INSTRUCTIONS FOR THE TASK
Below are the records. Transcribe them exactly.

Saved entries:
Segment Open

-- ==== Sys2Proof/Tests/Slice0.lean ====
section
/-! SUPPORT. Tests of the model, every expected value from spec/: the WellFormed smoke test, each constructor's decoding
from a word written out from its Encoding line, single steps from spec/95_test_vectors.md, and a witness for every
statement with hypotheses. -/

namespace Sys2Proof.Tests

open Sys2Proof.Machine

/-! ## WellFormed refuses an ill-formed term of each kind -/

theorem test_illFormed_illegal : (Instr.illegal 0x00).wellFormed = false ∧ (Instr.illegal 0xCB).wellFormed = false := by
  decide
theorem test_illFormed_prefix : (Instr.prefixCB 0x00).wellFormed = false := by decide
theorem test_wellFormed_illegal : ∀ op ∈ illegalOpcodes, (Instr.illegal op).wellFormed = true := by decide

/-! ## Decoding, by family: each word written out from the Encoding line of its rule -/

/-- Each list of bytes decodes to the instruction beside it, with no byte left. -/
def decodeTo (words : List (List Byte × Instr)) : Bool :=
  words.all fun w => decide (decode w.1 = .ok (w.2, []))

theorem test_decode_loads : decodeTo
    [([0x41], .ldRR .b .c),
     ([0x3E, 0xC0], .ldRN .a 0xC0),
     ([0x56], .ldRInd .d),
     ([0x73], .ldIndR .e),
     ([0x36, 0x9A], .ldIndN 0x9A),
     ([0x0A], .ldABc),
     ([0x1A], .ldADe),
     ([0x02], .ldBcA),
     ([0x12], .ldDeA),
     ([0xFA, 0x34, 0x12], .ldAA16 0x1234),
     ([0xEA, 0x34, 0x12], .ldA16A 0x1234),
     ([0x2A], .ldAHli),
     ([0x3A], .ldAHld),
     ([0x22], .ldHliA),
     ([0x32], .ldHldA),
     ([0xF0, 0x44], .ldhAA8 0x44),
     ([0xE0, 0x46], .ldhA8A 0x46),
     ([0xF2], .ldAC),
     ([0xE2], .ldCA),
     ([0x31, 0xFE, 0xFF], .ldRpN16 .sp 0xFFFE),
     ([0x08, 0x80, 0xFF], .ldA16Sp 0xFF80),
     ([0xF9], .ldSpHl),
     ([0xF8, 0x80], .ldHlSpE 0x80),
     ([0xC5], .push .bc),
     ([0xF1], .pop .af)] = true := by decide

theorem test_decode_alu8_addSub : decodeTo
    [([0x80], .addR .b),
     ([0x86], .addInd),
     ([0xC6, 0x38], .addN 0x38),
     ([0x8F], .adcR .a),
     ([0x8E], .adcInd),
     ([0xCE, 0x01], .adcN 0x01),
     ([0x92], .subR .d),
     ([0x96], .subInd),
     ([0xD6, 0x01], .subN 0x01),
     ([0x9C], .sbcR .h),
     ([0x9E], .sbcInd),
     ([0xDE, 0x01], .sbcN 0x01)] = true := by decide

theorem test_decode_alu8_logic : decodeTo
    [([0xA5], .andR .l),
     ([0xA6], .andInd),
     ([0xE6, 0x0F], .andN 0x0F),
     ([0xAF], .xorR .a),
     ([0xAE], .xorInd),
     ([0xEE, 0x0F], .xorN 0x0F),
     ([0xB3], .orR .e),
     ([0xB6], .orInd),
     ([0xF6, 0x0F], .orN 0x0F),
     ([0xB9], .cpR .c),
     ([0xBE], .cpInd),
     ([0xFE, 0x90], .cpN 0x90),
     ([0x0C], .incR .c),
     ([0x34], .incInd),
     ([0x3D], .decR .a),
     ([0x35], .decInd),
     ([0x27], .daa),
     ([0x2F], .cpl),
     ([0x37], .scf),
     ([0x3F], .ccf)] = true := by decide

theorem test_decode_alu16 : decodeTo
    [([0x29], .addHlRp .hl),
     ([0x13], .incRp .de),
     ([0x3B], .decRp .sp),
     ([0xE8, 0xFF], .addSpE 0xFF)] = true := by decide

theorem test_decode_rotates : decodeTo
    [([0x07], .rlca),
     ([0x0F], .rrca),
     ([0x17], .rla),
     ([0x1F], .rra)] = true := by decide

Segment Closed

TASK OUTPUT
-- ==== Sys2Proof/Tests/Slice0.lean ====
section
/-! SUPPORT. Tests of the model, every expected value from spec/: the WellFormed smoke test, each constructor's decoding
from a word written out from its Encoding line, single steps from spec/95_test_vectors.md, and a witness for every
statement with hypotheses. -/

namespace Sys2Proof.Tests

open Sys2Proof.Machine

/-! ## WellFormed refuses an ill-formed term of each kind -/

theorem test_illFormed_illegal : (Instr.illegal 0x00).wellFormed = false ∧ (Instr.illegal 0xCB).wellFormed = false := by
  decide
theorem test_illFormed_prefix : (Instr.prefixCB 0x00).wellFormed = false := by decide
theorem test_wellFormed_illegal : ∀ op ∈ illegalOpcodes, (Instr.illegal op).wellFormed = true := by decide

/-! ## Decoding, by family: each word written out from the Encoding line of its rule -/

/-- Each list of bytes decodes to the instruction beside it, with no byte left. -/
def decodeTo (words : List (List Byte × Instr)) : Bool :=
  words.all fun w => decide (decode w.1 = .ok (w.2, []))

theorem test_decode_loads : decodeTo
    [([0x41], .ldRR .b .c),
     ([0x3E, 0xC0], .ldRN .a 0xC0),
     ([0x56], .ldRInd .d),
     ([0x73], .ldIndR .e),
     ([0x36, 0x9A], .ldIndN 0x9A),
     ([0x0A], .ldABc),
     ([0x1A], .ldADe),
     ([0x02], .ldBcA),
     ([0x12], .ldDeA),
     ([0xFA, 0x34, 0x12], .ldAA16 0x1234),
     ([0xEA, 0x34, 0x12], .ldA16A 0x1234),
     ([0x2A], .ldAHli),
     ([0x3A], .ldAHld),
     ([0x22], .ldHliA),
     ([0x32], .ldHldA),
     ([0xF0, 0x44], .ldhAA8 0x44),
     ([0xE0, 0x46], .ldhA8A 0x46),
     ([0xF2], .ldAC),
     ([0xE2], .ldCA),
     ([0x31, 0xFE, 0xFF], .ldRpN16 .sp 0xFFFE),
     ([0x08, 0x80, 0xFF], .ldA16Sp 0xFF80),
     ([0xF9], .ldSpHl),
     ([0xF8, 0x80], .ldHlSpE 0x80),
     ([0xC5], .push .bc),
     ([0xF1], .pop .af)] = true := by decide

theorem test_decode_alu8_addSub : decodeTo
    [([0x80], .addR .b),
     ([0x86], .addInd),
     ([0xC6, 0x38], .addN 0x38),
     ([0x8F], .adcR .a),
     ([0x8E], .adcInd),
     ([0xCE, 0x01], .adcN 0x01),
     ([0x92], .subR .d),
     ([0x96], .subInd),
     ([0xD6, 0x01], .subN 0x01),
     ([0x9C], .sbcR .h),
     ([0x9E], .sbcInd),
     ([0xDE, 0x01], .sbcN 0x01)] = true := by decide

theorem test_decode_alu8_logic : decodeTo
    [([0xA5], .andR .l),
     ([0xA6], .andInd),
     ([0xE6, 0x0F], .andN 0x0F),
     ([0xAF], .xorR .a),
     ([0xAE], .xorInd),
     ([0xEE, 0x0F], .xorN 0x0F),
     ([0xB3], .orR .e),
     ([0xB6], .orInd),
     ([0xF6, 0x0F], .orN 0x0F),
     ([0xB9], .cpR .c),
     ([0xBE], .cpInd),
     ([0xFE, 0x90], .cpN 0x90),
     ([0x0C], .incR .c),
     ([0x34], .incInd),
     ([0x3D], .decR .a),
     ([0x35], .decInd),
     ([0x27], .daa),
     ([0x2F], .cpl),
     ([0x37], .scf),
     ([0x3F], .ccf)] = true := by decide

theorem test_decode_alu16 : decodeTo
    [([0x29], .addHlRp .hl),
     ([0x13], .incRp .de),
     ([0x3B], .decRp .sp),
     ([0xE8, 0xFF], .addSpE 0xFF)] = true := by decide

theorem test_decode_rotates : decodeTo
    [([0x07], .rlca),
     ([0x0F], .rrca),
     ([0x17], .rla),
     ([0x1F], .rra)] = true := by decide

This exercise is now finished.